Freight Forwarders: Export Cops or Counselors?

Posted by Clif Burns at 6:24 pm
Category: BIS, OFAC

Proclad PipelinesThere has been some discussion here at Export Law Blog about the proper role of freight forwarding companies in export enforcement. If a customer of a freight forwarder proffers a package addressed to Iran without an OFAC license, should the freight forwarder decline the package and tell the customer that shipments to Iran must be licensed? Or should the freight forwarder accept the package and call the authorities? The recent settlement agreement entered into between Kuwaiti-owned Proclad International Pipelines and the Bureau of Industry and Security shows, I think, a freight forwarder that struck exactly the right balance.

At issue were attempted exports by Proclad of nickel alloy pipes classified as EAR99 to Iran without a license. The company attempted to export the pipes to Iran by transshipping them through the UAE. In the recitation of the various counts with which Proclad was charged is this interesting language:

Proclad altered markings for use on the crates of nickel alloy pipes that it was attempting to export to Iran. The altered markings were provided to the U.s. manufacturers in lieu of markings previously provided indicating that pipes were being exported to Iran. Proclad altered the markings to conceal the true ultimate destination of the items after it had been informed by a freight forwarder of the applicable licensing requirements during a previous attempt to export the pipes to Iran.

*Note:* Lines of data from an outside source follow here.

-- ==== Sys2Proof/Tests/Slice0.lean ====
section
/-! SUPPORT. Tests on fixed values, each with its source in spec/, and a witness for the hypotheses of every statement that has
some. The numbers are those of 95_test_vectors.md (E, L, M and V ids) or written out from the Encoding lines of the rules. -/

namespace Sys2Proof.Tests

open Sys2Proof Sys2Proof.Machine Sys2Proof.Claims

/-- The bytes `bs` loaded from the address `a` on. -/
def put (s : State) (a : Word) : List Byte → State
  | [] => s
  | v :: vs => put (s.loadByte a v) (a + 1) vs

/-- The machine after reset with `bs` at its pc, address 0x0000 in the boot ROM. -/
def code (bs : List Byte) : State := put State.reset 0x0000 bs

/-- One step answers a next state of which `p` holds. -/
def after (s : State) (p : State → Bool) : Bool :=
  match step s with
  | .next t => p t
  | .fault _ => false
  | .refused _ => false

/-- One step answers a next state that faulted on this table and byte, with nothing but the status changed. -/
def faults (s : State) (tb : DecodeTable) (b : Byte) : Bool :=
  after s fun t => decide (t = { s with status := .faulted { table := tb, byte := b, snapshot := s.snapshot } })

/-! ## WellFormed: an ill-formed map for each check is refused -/

/-- R94: the map of R86 passes. -/
theorem test_wf_opmap : opmap.wellFormed = true := by decide

/-- R94: two rows of the Normal table with one byte. -/
theorem test_wf_normal_overlap : (Opmap.mk [(0x00, .bare .nop), (0x00, .bare .rla)] []).wellFormed = false := by decide

/-- R94: two rows of the Extended table with one byte. -/
theorem test_wf_extended_overlap : (Opmap.mk [] [(0x10, .rlB), (0x10, .rlC)]).wellFormed = false := by decide

/-- R85: the extension byte as a row. -/
theorem test_wf_extension_row : (Opmap.mk [(0xCB, .bare .nop)] []).wellFormed = false := by decide

/-- R91: 0xFF as a row. -/
theorem test_wf_ff_row : (Opmap.mk [(0xFF, .bare .nop)] []).wellFormed = false := by decide

/-! ## Decoding: a word of every constructor, from the Encoding line of its rule -/

theorem test_decode_nop : decode [0x00] = .ok (.nop, []) := by decide

theorem test_decode_ldBCd16 : decode [0x01, 0x34, 0x12] = .ok (.ldBCd16 0x1234, []) := by decide

theorem test_decode_ldDEd16 : decode [0x11, 0xFF, 0x00] = .ok (.ldDEd16 0x00FF, []) := by decide

theorem test_decode_ldHLd16 : decode [0x21, 0xFF, 0x9F] = .ok (.ldHLd16 0x9FFF, []) := by decide

theorem test_decode_ldSPd16 : decode [0x31, 0xFE, 0xFF] = .ok (.ldSPd16 0xFFFE, []) := by decide

theorem test_decode_ldBd8 : decode [0x06, 0x80] = .ok (.ldBd8 0x80, []) := by decide

theorem test_decode_ldCd8 : decode [0x0E, 0x81] = .ok (.ldCd8 0x81, []) := by decide

theorem test_decode_ldDd8 : decode [0x16, 0x82] = .ok (.ldDd8 0x82, []) := by decide

theorem test_decode_ldEd8 : decode [0x1E, 0x83] = .ok (.ldEd8 0x83, []) := by decide

theorem test_decode_ldHd8 : decode [0x26, 0x84] = .ok (.ldHd8 0x84, []) := by decide

theorem test_decode_ldLd8 : decode [0x2E, 0x85] = .ok (.ldLd8 0x85, []) := by decide

theorem test_decode_ldAd8 : decode [0x3E, 0x86] = .ok (.ldAd8 0x86, []) := by decide

theorem test_decode_ldIndBCA : decode [0x02] = .ok (.ldIndBCA, []) := by decide

theorem test_decode_ldIndDEA : decode [0x12] = .ok (.ldIndDEA, []) := by decide

theorem test_decode_ldIndHLA : decode [0x77] = .ok (.ldIndHLA, []) := by decide

theorem test_decode_ldIndHLDecA : decode [0x32] = .ok (.ldIndHLDecA, []) := by decide

theorem test_decode_ldAIndBC : decode [0x0A] = .ok (.ldAIndBC, []) := by decide

theorem test_decode_ldAIndDE : decode [0x1A] = .ok (.ldAIndDE, []) := by decide

theorem test_decode_ldAIndHL : decode [0x7E] = .ok (.ldAIndHL, []) := by decide

theorem test_decode_ldHighCA : decode [0xE2] = .ok (.ldHighCA, []) := by decide
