/-- The content a write takes, as it stands when the write starts (R98). -/
def State.retainedContent (s : State) : RetainedContent :=
  { config := s.tru.config
    bins := s.ols.bins
    ring := s.ols.ring
    aging := s.ols.aging
    anchor := if s.sde.lockedSinceStart then s.sde.fAvg else s.ols.retainedAnchor
    anchorBin := if s.sde.lockedSinceStart then s.sde.fAvgBin else s.ols.retainedBin }

/-- A write starts with the content current now, in its first phase (R98, R99). -/
def State.startWrite (s : State) : State := { s with ols := { s.ols with writing := some ⟨s.retainedContent, .invalidate⟩ } }

/-- A retained write is requested: it starts at once when the writer is IDLE, and else sets rewrite pending (R100). -/
def State.requestWrite (s : State) : State :=
  if s.ols.writing.isNone then s.startWrite else { s with ols := { s.ols with rewritePending := true } }

/-- The aging slope and the established flag from the end records of the ring (R97). -/
def agingOf (ring : List DayRecord) : Int × Bool :=
  match ring.head?, ring.getLast? with
  | some o, some n =>
    if 2 ≤ ring.length ∧ o.day + 2 ≤ n.day then
      (clampAbs 1000 (roundDiv (n.meanCorr - o.meanCorr) (n.day - o.day)), true)
    else (0, false)
  | _, _ => (0, false)

/-- A valid sample (R88). -/
def State.validSample (θ : Int) (s : State) : State :=
  let smoothed : Int :=
    match s.ols.theta with
    | none => θ
    | some old => if s.ols.sensorFault then θ else old + roundDiv (θ - old) 8
  let s' : State :=
    { s with ols := { s.ols with lastSample := some θ, failures := 0, theta := some smoothed, sensorFault := false } }
  if s.ols.sensorFault then s'.postAll (.sensorFault false) else s'

/-- A failed sample (R89). -/
def State.failedSample (s : State) : State :=
  let n := satAdd 10 s.ols.failures 1
  if n = 10 ∧ s.ols.sensorFault = false then
    State.postAll (.sensorFault true) { s with ols := { s.ols with failures := n, sensorFault := true } }
  else { s with ols := { s.ols with failures := n } }

/-- A sensor read ends: a value in −880 to +2,000 is a valid sample, anything else a failed one (R87). -/
def State.endRead (r : SensorResult) (s : State) : State :=
  match r with
  | .noAnswer => s.failedSample
  | .value θ => if -880 ≤ θ ∧ θ ≤ 2000 then s.validSample θ else s.failedSample

/-! ## Clock states and accounting (chapters 3 and 6) -/

/-- The CLOCK_STATE report as the clock stands (R61). -/
def State.clockReport (s : State) : Report := .clockState s.sde.clock s.sde.assisted s.tsg.timeValid

/-- The clock enters a state. Leaving HOLDOVER clears the assisted flag (R60), leaving ACQUIRE clears step-now and step
decision pending (R63, Table 3-6). A change posts CLOCK_STATE, and the latches follow it (R61, R208). -/
def State.enterClock (c : ClockState) (s : State) : State :=
  if c = s.sde.clock then s
  else
    let s' : State :=
      { s with
        sde :=
          { s.sde with
            clock := c
            assisted := false
            stepNow := s.sde.stepNow && s.sde.clock != .acquire
            stepDecisionPending := s.sde.stepDecisionPending && s.sde.clock != .acquire } }
    s'.watchLatches.postAll s'.clockReport

/-- An anchor is taken with the correction given, the current bin and the seconds count; the hours restart (R110, R112). -/
def State.takeAnchor (fa : Int) (s : State) : State :=
  { s with
    sde := { s.sde with anchorCorr := fa, anchorBin := s.currentBin, anchorSeconds := s.tsg.seconds, hours := 0 } }

/-- E at entry to BRIDGE or HOLDOVER: E_floor plus the magnitude of the last selected slot's last epoch phase, an absent
slot or value counting as 0 (R121). -/
def State.entryE (s : State) : Int :=
  let last : Int := ((s.sde.lastSelected.bind fun n => (s.rmu.slots.get n).lastValue).map mag).getD 0
  s.tru.config.eFloor + last

/-- The clock enters HOLDOVER: decision pending and bridge remaining are cleared, the anchor is F_avg (R110), and E is set
unless the clock comes from BRIDGE (R121). -/
def State.enterHoldover (s : State) : State :=
  let kept := s.sde.clock == .bridge
  let e := s.entryE
  let s' := (State.enterClock .holdover { s with sde := { s.sde with decisionPending := false, bridgeRemaining := 0 } })
  let s'' := s'.takeAnchor s'.sde.fAvg
  if kept then s'' else s''.setE e

/-- The clock enters BRIDGE: F_app becomes F_int, the anchor is F_int, bridge remaining is the setting, and E is set (R56,
R117, R121). -/
def State.enterBridge (s : State) : State :=
  let e := s.entryE
  let s' :=
    State.enterClock .bridge
      { s with sde := { s.sde with decisionPending := false, bridgeRemaining := s.tru.config.bridgeTime } }
  ((s'.orderFApp s'.sde.fInt).takeAnchor s'.sde.fInt).setE e

/-- The clock enters FREERUN: E goes to its cap (R119). -/
def State.enterFreerun (s : State) : State := (State.enterClock .freerun s).setE eCap

/-- Cold operation (R118). -/
def State.cold (s : State) : Bool :=
  (s.sde.clock == .bridge || s.sde.clock == .holdover) && s.spm.oven != .settled

/-! ## The oven (section 9.2) -/

/-- OVEN_EN is high: the oven is not OFF, or a start is in progress (R174, R178). -/
def State.ovenEnable (s : State) : Bool := s.inStart || s.spm.oven != .off

/-- OVEN is posted with the oven as it stands (R177). -/
def State.postOven (s : State) : State := s.postAll (.oven s.spm.oven s.spm.ovenFault)

/-- The oven becomes SETTLED: the soak starts, warm-up elapsed and the fault flag are cleared (R174). -/
def State.ovenSettles (s : State) : State :=
  State.postOven (State.watchLatches
    { s with spm := { s.spm with oven := .settled, soak := 1800, warmUp := 0, ovenFault := false } })

/-- The oven is switched on: WARMING, and SETTLED in the same change when OVEN_OK is high (R174). -/
def State.ovenOn (s : State) : State :=
  let s' := State.postOven (State.watchLatches { s with spm := { s.spm with oven := .warming, warmUp := 0 } })
  if s.pins.ovenOk then s'.ovenSettles else s'

/-- The oven is switched off (R174). -/
def State.ovenOff (s : State) : State :=
  let s' : State := { s with spm := { s.spm with oven := .off, warmUp := 0, soak := 0, ovenFault := false } }
  if s.spm.oven = .off then s' else s'.watchLatches.postOven

/-! ## The resolution (section 7.3) -/

/-- The policy resolved from the tenants attached (R137). -/
def resolvedPolicy (ts : Three Tenant) : Policy :=
  let advs := ([ts.t0, ts.t1, ts.t2].filter (·.attached)).map (·.adv)
  match advs with
  | [] => .noTenant
  | a :: as =>
    { stepsPermitted := (a :: as).all (·.allow)
      sRes := as.foldl (fun m x => min m x.slew) a.slew
      lCom := as.foldl (fun m x => min m x.limit) a.limit
      squelch := (a :: as).any (·.squelch) }

/-- The resolution runs: the policy is derived afresh, the generation rises by 1, and RESOLVED is posted (R137, R138). -/
def State.resolve (s : State) : State :=
  let s' : State :=
    { s with tru := { s.tru with policy := resolvedPolicy s.tru.tenants, generation := s.tru.generation + 1 } }
  s'.postAll (.resolved s'.tru.generation)

/-- Tenant t is given the resolved policy: its acknowledged generation becomes the current one while it is attached
(R138). -/
def State.acknowledge (t : Port) (s : State) : State :=
  if s.attached t then
    { s with
      tru :=
        { s.tru with tenants := s.tru.tenants.set t { s.tru.tenants.get t with ackGen := s.tru.generation } } }
  else s

/-- The policy-unread indication of tenant t (R138). -/
def State.policyUnread (s : State) (t : Port) : Bool := (s.tru.tenants.get t).ackGen != s.tru.generation

end Sys2Proof.Machine
end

What apparently happened was that once the freight forwarder said the pipes couldn’t be shipped to Iran, Proclad simply slapped on new labels saying that the pipes were going to the UAE. I suspect the freight forwarder then called the authorities.

The freight forwarder did the right thing by initially telling the exporter that exports to Iran required licenses. Clearly any exporter that hands documents to the freight forwarder showing Iran as the ultimate destination is clueless about U.S. law. Proclad Pipelines is located in Scotland, so it’s a reasonable assumption that they may not have been familiar with U.S. export restrictions.

But what initially might be seen as an innocent mistake quickly became an illegal undertaking when Proclad decided that the appropriate response wasn’t to decline to export items to Iran but to pretend to export the Iranian-bound goods elsewhere. And a freight forwarder who saw that a package previously bound for Iran now had on shipping labels for the UAE would have to be well-aware that the exporter was attempting some shenanigans. And that, in my view, fully-justified the freight forwarder ratting out Proclad.